Okay. Basic idea: free will is the ability to do other than expected, where the expect-or is Laplace’s demon. Some human actions meet this condition, because the human brain is an undecidable computational system.

I had a couple of issues.

First, intuitively free will involves the possibility of any of multiple courses of action (looking in the future direction, to use the language is the article). The objection to this in the article is basically, when you’re making the choice, you’re only doing one thing. So, it doesn’t make sense to say there are multiple possibilities open to you. To the contrary, we can say that at time t1, it is possible that at time t2 I am doing A, or that I am doing B, whereas at time t2 it is only possible that I am doing 1.

But I don’t think that matters much, since the project is still interesting.

Second, key to establishing that the human brain is an undefinable computational system is the claim that the brain has infinite state spaces. This is supported by the fact that we can conceive of the natural numbers, which are infinite.
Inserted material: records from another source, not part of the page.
/-- The faults of hubs and units, and the tile clocks. -/
def Obligations.UnitFaults : Prop :=
  ∀ (s : State),
    (∀ hub, hub < 2 → mainOn s = true →
      ((hubSide s hub).present = true → ∃ t, exec (.lockstepMismatch hub) s = .next t ∧ (hubSide t hub).present = false ∧
        (hubSide t hub).primary = false ∧ (hubSide t hub).deciding = false ∧ hubSide t (otherHub hub) = hubSide s (otherHub hub) ∧
        Out.resign hub ∈ t.outs ∧ countVal t 0xA002 2 0 = countVal s 0xA002 2 0 + 1 ∧ t.mem = s.mem ∧
        ((hubSide s (otherHub hub)).present = true → t.dev = s.dev) ∧
        ((hubSide s (otherHub hub)).present = false → t.dev.state = .failed ∧ t.dev.cause = 5)) ∧
      ((hubSide s hub).present = false → exec (.lockstepMismatch hub) s = .next s)) ∧
    (∀ hub path, hub < 2 →
      let gone : Prop := (hubSide s (otherHub hub)).fault = true ∧ (hubSide s (otherHub hub)).present = false
      ((hubSide s hub).present = true → gone → (hubSide s hub).primary = true → ∃ t, exec (.resignReceive hub path) s = .next t ∧
        t.hubs.solo = true ∧ hubSide t hub = hubSide s hub ∧ t.mem = s.mem) ∧
      ((hubSide s hub).present = true → gone → (hubSide s hub).primary = false → ∃ t, exec (.resignReceive hub path) s = .next t ∧
        t.hubs.solo = true ∧ (hubSide t hub).primary = true ∧ (hubSide t hub).deciding = true ∧
        (hubSide t hub).epoch = max (hubSide s hub).epoch s.hubs.unitEpoch + 1) ∧
      ((hubSide s hub).present = false ∨ ¬gone → exec (.resignReceive hub path) s = .next s)) ∧
    (mainOn s = true → ∀ unit,
      (unit < 8 → ∃ t, exec (.unitTimeout 0x11 unit) s = .next t ∧ unit ∈ t.carr.deadStacks ∧
        countVal t 0xA002 2 0 = countVal s 0xA002 2 0 + (if s.carr.deadStacks.contains unit then 0 else 1)) ∧
      (unit < 8 → bit (countVal s 0xA002 1 0) (48 + unit) = false → ∃ t, exec (.unitTimeout 0x12 unit) s = .next t ∧
        bit (countVal t 0xA002 1 0) (48 + unit) = true ∧ countVal t (0x7180 + unit) 2 0 = 0 ∧ (∀ j, j < 8 → (portAt t (8 * unit + j)).state = 0) ∧
        countVal t 0xA002 2 0 = countVal s 0xA002 2 0 + 1) ∧
      (unit < 2 → ∃ t, exec (.unitTimeout 0x13 unit) s = .next t ∧ (dieAt t unit).lost = true ∧
        countVal t 0xA002 2 0 = countVal s 0xA002 2 0 + (if (dieAt s unit).lost then 0 else 1)) ∧
      (∀ kind, kind ∉ [0x11, 0x12, 0x13] → exec (.unitTimeout kind unit) s = .next s)) ∧
    (∀ tile, tile < 40 → mainOn s = true →
      (tile ∉ s.units.lost → ∃ t, exec (.tileSequencerMismatch tile) s = .next t ∧ t.units.lost = s.units.lost ++ [tile] ∧ t.mem = s.mem ∧
        countVal t 0xA002 2 0 = countVal s 0xA002 2 0 + 1 ∧ tile ∉ t.tiles.underTest ∧ KMap.find t.vigil.visits tile = none) ∧
      (tile ∈ s.units.lost → exec (.tileSequencerMismatch tile) s = .next s)) ∧
    (∀ tile, tile < 40 →
      (tile ∈ s.tiles.stopped → ∃ t, exec (.tileWake tile) s = .next t ∧ t.tiles.stopped = s.tiles.stopped.filter (· != tile) ∧
        KMap.find t.tiles.lastUse tile = some s.clock.now ∧ t.mem = s.mem ∧ t.units = s.units) ∧
      (tile ∉ s.tiles.stopped → exec (.tileWake tile) s = .next s) ∧
      (let idle : Prop := mainOn s = true ∧ KMap.find s.claims.tileOwner tile = none ∧ KMap.find s.vigil.visits tile = none ∧ tile ∉ s.tiles.stopped ∧
          KMap.getD s.tiles.lastUse tile 0 + 1000 * rwVal s 0x2008 1 10000 ≤ s.clock.now
       (idle → ∃ t, exec (.tileClockStop tile) s = .next t ∧ t.tiles.stopped = s.tiles.stopped ++ [tile] ∧ t.mem = s.mem ∧ t.units = s.units) ∧
       (¬idle → exec (.tileClockStop tile) s = .next s)))

/-- The visits of Vigil and the updates. -/
def Obligations.VigilVisits : Prop :=
  ∀ (s : State),
    (∀ tile, tile < 40 →
      let entry := if tile < 20 then 2 else 3
      vigilFiring s entry tile = true → KMap.find s.vigil.visits tile = none →
      (tile ∈ s.units.lost → ∃ t, exec (.vigilTileVisit tile) s = .next t ∧ firingOf t entry = none ∧
        countVal t 0xA000 6 0 = countVal s 0xA000 6 0 + 1 ∧ t.vigil = s.vigil) ∧
      (tile ∉ s.units.lost → s.tiles.underTest.length < 2 → vigilReserve s = true → ∃ t v, exec (.vigilTileVisit tile) s = .next t ∧
        KMap.find t.vigil.visits tile = some v ∧ v.step = 1 ∧ v.entry = entry ∧ t.tiles.underTest = s.tiles.underTest ++ [tile] ∧
        tile ∉ t.tiles.stopped ∧ t.mem = s.mem) ∧
      (tile ∉ s.units.lost → 2 ≤ s.tiles.underTest.length ∨ vigilReserve s = false → exec (.vigilTileVisit tile) s = .next s)) ∧
    (∀ tile v data, KMap.find s.vigil.visits tile = some v → v.step = 1 → ∃ t, exec (.vigilSaveDone tile data) s = .next t ∧
      KMap.find t.vigil.visits tile = some { v with step := 2, saved := data.take 65536 } ∧ t.mem = s.mem ∧ t.units = s.units) ∧
    (∀ tile v failed, KMap.find s.vigil.visits tile = some v → v.step = 2 → s.island.sweep = none → ∃ t, exec (.vigilBistDone tile failed) s = .next t ∧
      KMap.find t.vigil.visits tile = some { v with step := 3, passed := v.units.filter (fun u => !failed.contains u) } ∧
      countVal t 0xA000 7 0 = countVal s 0xA000 7 0 + (v.units.filter (fun u => failed.contains u)).length ∧
      (∀ u ∈ v.units, u ∈ failed → if u.1 = 3 then u.2 ∈ (mereAt t tile).bad else 1 ≤ u.1 → u.2 ∈ (arrayAt t (2 * tile + (u.1 - 1))).bad) ∧ t.mem = s.mem) ∧
    (∀ tile v data, KMap.find s.vigil.visits tile = some v → v.step = 3 →
      (crc32 data = crc32 v.saved → (KMap.find s.claims.tileOwner tile).isSome = true → ∃ t, exec (.vigilRestoreDone tile data) s = .next t ∧
        KMap.find t.vigil.visits tile = some { v with step := 4 } ∧ tile ∉ t.tiles.underTest) ∧
      (crc32 data ≠ crc32 v.saved → ∃ t, exec (.vigilRestoreDone tile data) s = .next t ∧ KMap.find t.vigil.visits tile = none ∧
        tile ∉ t.tiles.underTest ∧ countVal t 0xA000 5 0 = countVal s 0xA000 5 0 + 1 ∧ firingOf t v.entry = none ∧ t.units = s.units)) ∧
    (∀ stack failed, stack < 8 → vigilFiring s 4 stack = true → KMap.find s.vigil.stackAt stack = none →
      (stack ∈ s.carr.deadStacks → ∃ t, exec (.vigilStackVisit stack failed) s = .next t ∧ firingOf t 4 = none ∧ t.carr = s.carr) ∧
      (stack ∉ s.carr.deadStacks → vigilReserve s = true → s.island.sweep = none →
        let bad := (spareCores s stack).filter (fun c => failed.contains c)
        let good := (spareCores s stack).filter (fun c => !failed.contains c)
        ∃ t, exec (.vigilStackVisit stack failed) s = .next t ∧ t.carr.failed = s.carr.failed ++ bad.map (fun c => 66 * stack + c) ∧
          countVal t 0xA000 7 0 = countVal s 0xA000 7 0 + bad.length ∧ t.mem = s.mem ∧
          (good = [] → firingOf t 4 = none ∧ KMap.find t.vigil.stackAt stack = none))) ∧
    (∀ pc at_ pcs, KMap.find s.vigil.stackAt (pc / 64) = some (at_, pcs) →
      (pc ∈ pcs → at_ + 100000000 ≤ s.clock.now → ∃ t, exec (.stackVisitSkip pc) s = .next t ∧ KMap.find t.carr.swap pc = none ∧
        countVal t 0xA000 6 0 = countVal s 0xA000 6 0 + 1) ∧
      (pc ∉ pcs ∨ s.clock.now < at_ + 100000000 → exec (.stackVisitSkip pc) s = .next s)) ∧
    (∀ port, port < 64 → vigilFiring s 5 port = true → (portAt s port).vigil = 0 →
      ((portAt s port).state ≠ 3 → ∃ t, exec (.vigilPortVisit port) s = .next t ∧ firingOf t 5 = none ∧ countVal t 0xA000 6 0 = countVal s 0xA000 6 0 + 1) ∧
      (∀ l w v, (portAt s port).state = 3 → oldestWave (portAt s port) = some (l, w) → spareWave (portAt s port) = some v → (portAt s port).offered = none →
        (portAt s port).wants = [] → ∃ t, exec (.vigilPortVisit port) s = .next t ∧ (portAt t port).vigil = 2 ∧
          (portAt t port).offered = some ⟨l, w, v, false, 0⟩)) ∧
    (∀ pa tag v, RowTaken pa ⟨objServeAt, []⟩ v s → exec (.serveAtWrite pa tag v) s =
      RowDone pa tag ⟨objServeAt, []⟩ v .ok { s with dev := { s.dev with serveAt := some (instantTick s v) } }) ∧
    (∀ pa tag, RowTaken pa ⟨objFwCommand, []⟩ 1 s →
      (firmwareBar 1 s ≠ 0 → exec (.updateHubs pa tag) s = RowDone pa tag ⟨objFwCommand, []⟩ 1 (if firmwareBar 1 s = 3 then .state else .range)
        (setCount 0xA010 4 (firmwareBar 1 s) s)) ∧
      (∀ h, firmwareBar 1 s = 0 → primaryHub s = some h → ∃ u, exec (.updateHubs pa tag) s = RowDone pa tag ⟨objFwCommand, []⟩ 1 .ok u ∧
        (hubSide u (otherHub h)).present = false ∧ u.hubs.solo = true ∧ hubSide u h = hubSide s h ∧ u.island.update.isSome = true ∧
        countVal u 0xA010 3 0 = 2)) ∧
    (∀ pa tag, RowTaken pa ⟨objFwCommand, []⟩ 2 s →
      (firmwareBar 2 s ≠ 0 → exec (.updateTiles pa tag) s = RowDone pa tag ⟨objFwCommand, []⟩ 2 (if firmwareBar 2 s = 3 then .state else .range)
        (setCount 0xA010 4 (firmwareBar 2 s) s)) ∧
      (firmwareBar 2 s = 0 → ∃ u, exec (.updateTiles pa tag) s = RowDone pa tag ⟨objFwCommand, []⟩ 2 .ok u ∧ u.island.sweep = some [] ∧
        countVal u 0xA010 3 0 = 5 ∧ u.slots = s.slots ∧ u.mem = s.mem)) ∧
    (∀ u h ok, s.island.update = some u → u.booted = false → u.hub < 2 → primaryHub s = some h → h ≠ u.hub →
      ∃ t, exec (.hubUpdateBooted ok) s = .next t ∧ (hubSide t u.hub).present = true ∧ (hubSide t u.hub).primary = false ∧ t.hubs.resync = true ∧
        hubSide t h = hubSide s h ∧ (ok = true → t.island.update = some { u with booted := true }) ∧
        (ok = false → t.island.update = none ∧ countVal t 0xA010 3 0 = 6)) ∧
    (s.island.update = none → ∀ ok, exec (.hubUpdateBooted ok) s = .next s)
I’m not convinced that this means the human brain has infinite state spaces. We never conceive of each natural number itself. What is true is that for any of we can conceive of any of an infinite number of sets of numbers, but each of those will be of finite size. It is also true that we can think such terms “as infinite”, and various associated ideas, “1-to-1 mapping onto the natural numbers” for instance, but everything we’re ever actually thinking is finite.

Basically, it’s possible to represent some facts about infinite sets with finite information, which seems to be what we actually do.

As an additional comment, the article also contained a discussion of human decision-making being self-referential. It’s a bit long, but you may want to check out this talk by Jenann Ismael, in which she makes the self-referential aspect of decision-making key to an account of free will.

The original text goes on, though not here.